Search code examples
javaspringperformance

How optimize RAM usage for huge byte arrays in java


Environment: Java 17, Spring boot 3.2.4, Apache Tomcat by default, G1 by default

In my application I deal with huge byte arrays, from 5 to 50 Mb. It is because I'm generating PDF files. And operations in code looks like:

byte[] pdfContent = generatePDFViaHttpCallOnAnotherMicroservice();
byte[] optimizedPdfContent = optimizePdf(pdfContent);
return optimizedPdfContent; //to the user from @RestController

When I analyze performance of my application, I see that PDF generation is too heavy.
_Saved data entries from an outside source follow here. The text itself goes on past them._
-- ==== Sys2Proof/Laws/PerInstr.lean ====
section
/-! SUPPORT. What holds of every instruction as syntax, one lemma per constructor. RoundTrip: the word of a well-formed
instruction fits 32 bits and decodes to that instruction (R91, R93, R105, R106). -/

namespace Sys2Proof.Laws
open Sys2Proof

set_option Elab.async false

/-- The word of the instruction, where it has one, decodes to the instruction. -/
def RoundTrip.Statement (i : Instr) : Prop :=
  i.wf = true → ∀ n, encodeNat i = some n → n < 2 ^ 32 ∧ ∃ c, decodeNat n = .ok c ∧ c.instr = i

/-- A step without an encoding has no word. -/
theorem noWord {i : Instr} (h : encodeNat i = none) : RoundTrip.Statement i := by
  intro _ n hn
  rw [h] at hn
  cases hn

theorem RoundTrip.add (d : BitVec 5) (a : BitVec 5) (b : BitVec 5) (w : Bool) : RoundTrip.Statement (.add d a b w) := by
  intro hwf W hw
  have hw : pack 0x04000000 (strip [⟨d.toNat, 21, 5⟩, ⟨a.toNat, 16, 5⟩, ⟨b.toNat, 11, 5⟩, ⟨w.toNat, 0, 1⟩]) = W := Option.some.inj hw
  have ok : laidOut 0x04000000 [(21, 5), (16, 5), (11, 5), (0, 1)] = true := by decide +kernel
  have ft : Fits [⟨d.toNat, 21, 5⟩, ⟨a.toNat, 16, 5⟩, ⟨b.toNat, 11, 5⟩, ⟨w.toNat, 0, 1⟩] := ⟨d.isLt, a.isLt, b.isLt, w.toNat_lt, trivial⟩
  have em : fld W 26 6 = 0x01 := read_const hw ok ft (show apart 26 6 [(21, 5), (16, 5), (11, 5), (0, 1)] = true by decide +kernel) (by decide +kernel)
  have ej : fld W 5 6 = 0 := read_const hw ok ft (show apart 5 6 [(21, 5), (16, 5), (11, 5), (0, 1)] = true by decide +kernel) (by decide +kernel)
  have ez1 : fld W 1 4 = 0 := read_const hw ok ft (show apart 1 4 [(21, 5), (16, 5), (11, 5), (0, 1)] = true by decide +kernel) (by decide +kernel)
  have ef1 : bv 5 W 21 = d := read_bv hw ok ft (.head _)
  have ef2 : bv 5 W 16 = a := read_bv hw ok ft (.tail _ (.head _))
  have ef3 : bv 5 W 11 = b := read_bv hw ok ft (.tail _ (.tail _ (.head _)))
  have ef4 : flag W 0 = w := read_flag hw ok ft (.tail _ (.tail _ (.tail _ (.head _))))
  refine ⟨hw ▸ pack_lt ok ft (show inWord [(21, 5), (16, 5), (11, 5), (0, 1)] = true by decide +kernel) (by decide +kernel), .core (.add d a b w), ?_, rfl⟩
  rw [decodeNat_01 W em, decAlu]
  simp only [ej, ez1, ef1, ef2, ef3, ef4, zeros, List.all, beq_self_eq_true, Bool.and_self, if_true]

theorem RoundTrip.sub (d : BitVec 5) (a : BitVec 5) (b : BitVec 5) (w : Bool) : RoundTrip.Statement (.sub d a b w) := by
  intro hwf W hw
  have hw : pack 0x04000020 (strip [⟨d.toNat, 21, 5⟩, ⟨a.toNat, 16, 5⟩, ⟨b.toNat, 11, 5⟩, ⟨w.toNat, 0, 1⟩]) = W := Option.some.inj hw
  have ok : laidOut 0x04000020 [(21, 5), (16, 5), (11, 5), (0, 1)] = true := by decide +kernel
  have ft : Fits [⟨d.toNat, 21, 5⟩, ⟨a.toNat, 16, 5⟩, ⟨b.toNat, 11, 5⟩, ⟨w.toNat, 0, 1⟩] := ⟨d.isLt, a.isLt, b.isLt, w.toNat_lt, trivial⟩
  have em : fld W 26 6 = 0x01 := read_const hw ok ft (show apart 26 6 [(21, 5), (16, 5), (11, 5), (0, 1)] = true by decide +kernel) (by decide +kernel)
  have ej : fld W 5 6 = 1 := read_const hw ok ft (show apart 5 6 [(21, 5), (16, 5), (11, 5), (0, 1)] = true by decide +kernel) (by decide +kernel)
  have ez1 : fld W 1 4 = 0 := read_const hw ok ft (show apart 1 4 [(21, 5), (16, 5), (11, 5), (0, 1)] = true by decide +kernel) (by decide +kernel)
  have ef1 : bv 5 W 21 = d := read_bv hw ok ft (.head _)
  have ef2 : bv 5 W 16 = a := read_bv hw ok ft (.tail _ (.head _))
  have ef3 : bv 5 W 11 = b := read_bv hw ok ft (.tail _ (.tail _ (.head _)))
  have ef4 : flag W 0 = w := read_flag hw ok ft (.tail _ (.tail _ (.tail _ (.head _))))
  refine ⟨hw ▸ pack_lt ok ft (show inWord [(21, 5), (16, 5), (11, 5), (0, 1)] = true by decide +kernel) (by decide +kernel), .core (.sub d a b w), ?_, rfl⟩
  rw [decodeNat_01 W em, decAlu]
  simp only [ej, ez1, ef1, ef2, ef3, ef4, zeros, List.all, beq_self_eq_true, Bool.and_self, if_true]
About 10 pdf generations in a minute will drop my pod. One of the problems which I see - huge byte[] arrays. As I understand they require huge sequential memory blocks. And memory allocation performed directly in old generation. As I understand from GC cycles, to allocate byte[] of 25Mb I need to perform GC and defragmentation of RAM in old gen.

Solutions to improve situation which I see:

  • Increase block size with -XX:HeapRegionSize is not an option. Because my app handles a lot of other requests, where request/response size is ~10Kb
  • Can I have 10% of RAM reserved in old generation just for cases of pdf generation. How does it possible to configure it?
  • Can I replace byte[] with other type of data? Goal of replacement - do not use huge block of sequential memory. And in case is HeapRegionSize is 1Mb and byte[] is 25Mb - use 25 blocks of 1Mb scattered all around the heap. I understand that it will degrade performance, but at the moment it is not as critical as GC problems. Because application just can't handle simple load
  • It would be great to allocate memory for pdfContent in new generation, because this objects do not live long, only in scope of single http request from user

Could you please offer me the best solution an recommendations how it can be implemented?


Solution

  • This is a known challenge with storing the entire contents of a large file in a byte array in program memory. Since the earliest days of programming, this has been addressed by using byte streams, which process a few bytes at a time, in order to avoid placing a burden on the program. This can be particularly important for a web service, which might serve hundreds or thousands or millions of requests.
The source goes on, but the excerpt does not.